Matrix copy(Matrix A);
// transpose()
// Returns a reference to a new Matrix object representing the transpose
// of A.
Matrix transpose(Matrix A);
// scalarMult()
// Returns a reference to a new Matrix object representing xA.
Matrix scalarMult(double x, Matrix A);
// sum()
// Returns a reference to a new Matrix object representing A+B.
// pre: size(A)==size(B)
Matrix sum(Matrix A, Matrix B);
// diff()
// Returns a reference to a new Matrix object representing A-B.
// pre: size(A)==size(B)
Matrix diff(Matrix A, Matrix B);
// product()
// Returns a reference to a new Matrix object representing AB
// pre: size(A)==size(B)
Matrix product(Matrix A, Matrix B);
// printMatrix()
// Prints a string representation of Matrix M to filestream out. Zero rows
// are not printed. Each non-zero row is represented as one line consisting // of the row number, followed by a colon, a space, then a space separated
// list of pairs "(col, val)" giving the column numbers and non-zero values
// in that row. The double val will be rounded to 1 decimal point. void printMatrix(FILE* out, Matrix M);
It is required that your program perform. these operations efficiently. Let n be the number of rows in A, and let a and b denote the number of non-zero entries in A and B respectively. Then the worst case run times of the above functions should have the following asymptotic growth rates.
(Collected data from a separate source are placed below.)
-- ==== Sys2Proof/Machine/Boot.lean ====
section
/-! DEFINITION. The power-on sequence (R392-R406): the loader, the bundle and the image, the fuse reads (R468, R469), power
domains and their acknowledges (R385, R460), known-answer tests, reconciliation, the logical map, training of the ports,
topology agreement and readiness; and what resets the instance (R389-R391, R431, R465, R484). -/

namespace Sys2Proof.Machine

/-! ### Failure (R393) -/

/-- The sequence ends: FAILED with its cause, and only the domains of steps 1 to 3 stay powered. -/
def bootFail (cause : Byte) (s : State) : State :=
  let keep : BitVec 128 := setBit (setBit 0 98) 99
  { s with
    boot := { s.boot with state := .failed, failCause := cause },
    power := { s.power with requests := s.power.requests &&& keep, wanted := [] } }

/-! ### Fuse reads (R468, R469) -/

/-- One read is outstanding at most; FUSE_RD rises with the word's address. -/
def fuseRead (a : Nat) (s : State) : State :=
  { s with fuse := { s.fuse with reading := true, addr := BitVec.ofNat 8 a, readAt := s.tb.cycle } }

/-- The next word to read of a range that starts at `first`: one before it has not begun. -/
def fuseNext (s : State) (first : Nat) : Nat := if s.fuse.addr.toNat < first then first else s.fuse.addr.toNat

/-! ### The bundle (R394) -/

def bnCrc (h : List Byte) : Nat := numAt h 0 8
def bnCompat (h : List Byte) : Bool := bitAt (h.getD 16 0 : Byte) 0
def bnTopo (h : List Byte) : Nat := numAt h 32 4
def bnSettings (h : List Byte) : Nat := numAt h 36 4
def bnRetained (h : List Byte) : Nat := numAt h 40 4
def bnLicence (h : List Byte) : Nat := numAt h 44 4
def bnLicences (h : List Byte) : Nat := numAt h 51 1
def bnImage (h : List Byte) : Nat := numAt h 52 4
def bnImageLen (h : List Byte) : Nat := numAt h 56 4
def bnMagic (h : List Byte) : Nat := numAt h 60 4

/-- An object of n bytes lies 64-byte aligned within the bundle. -/
def bnSpan (b : List Byte) (off n : Nat) : Bool := off % 64 == 0 && decide (off + n ≤ b.length)

/-- An optional object: offset 0 for none. -/
def bnOpt (b : List Byte) (off n : Nat) : Bool := off == 0 || bnSpan b off n

/-- Header, length and CRC (cause 0x01). -/
def bundleOk (b : List Byte) : Bool :=
  decide (64 ≤ b.length) && decide (b.length ≤ 3 * 2 ^ 20) && bnMagic b == 0x48544642 &&
    decide (512 ≤ bnImageLen b) && decide (bnImageLen b ≤ 5 * 2 ^ 19) && decide (bnLicences b ≤ 16) &&
    bnSpan b (bnImage b) (bnImageLen b) && (bnLicences b == 0 || bnSpan b (bnLicence b) (512 * bnLicences b)) &&
    bnOpt b (bnRetained b) 160 && bnOpt b (bnSettings b) 1536 && bnOpt b (bnTopo b) 16 &&
    bnCrc b == (crc64 (b.drop 64)).toNat

/-- Bytes [off, off + n) of the bundle. -/
def bnPart (b : List Byte) (off n : Nat) : List Byte := (b.drop off).take n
changeEntry(A, i, j, x): Θ(a)
copy(A): Θ(n + a)
transpose(A): Θ(n + a)
scalarMult(x, A): Θ(n + a)
sum(A, B): Θ(n + a + b)
diff(A, B): Θ(n + a + b)
product(A, B): Θ(n2 + a . b)
It will be helpful to include a private function in Matrix.c with signature
double vectorDot(List P, List Q)
that computes the vector dot product of two matrix rows represented by Lists P and Q. Use this function together with function transpose() to help implement product (). Similar helper functions for the operations sum () and diff () will also be useful, and are highly recommended.
What to Turn In
Your project will be structured in three files: Sparse.c, Matrix.c, and List.c (together with header files Matrix.h and List.h). The main program Sparse.c, will handle the input and output files and is the client of the Matrix ADT, which is itself a client of the modified List ADT. Note that Sparse is not itself a direct client of List, since it need not call any List operations. You will also write separate client modules ListTest.c and MatrixTest.c to test the List and Matrix ADTs in isolation. Students often ask what should be the contents of these test files. In each case, include enough calls to ADT operations to convince the grader that you did in fact test your List and Matrix ADT modules in isolation before using them in the larger project. The best way to do this is to actually use them for this purpose. At minimum they should call every public function in their respective ADT modules at least once. The webpage link Examples/pa4 will contain files MatrixClient.c and ListClient.c. These should be considered to be weak tests of your Matrix and List modules respectively, and are not adquate for your testing purposes. A number of matched pairs of input/output files will also be included, along with a Python script for creating random input files.
Also submit a README.md file and a Makefile that creates an executable file called Sparse. (A Makefile is also included in Examples/pa4 which you may alter as you see fit.) Thus in all, nine files will be submitted.
Sparse.c
|
written by you
|
Matrix.c
|
" " "
|
Matrix.h
|
" " "
|
MatrixTest.c
|
" " "
|
List.c
|
" " "
|
List.h
|
" " "
|
ListTest.c
|
" " "
|
README.md
|
" " "
|
Makefile
|
provided, change if you like
|
Push these files to the pa4 folder in your git repository on git.ucsc.edu by the due date. As always, start early and ask questions.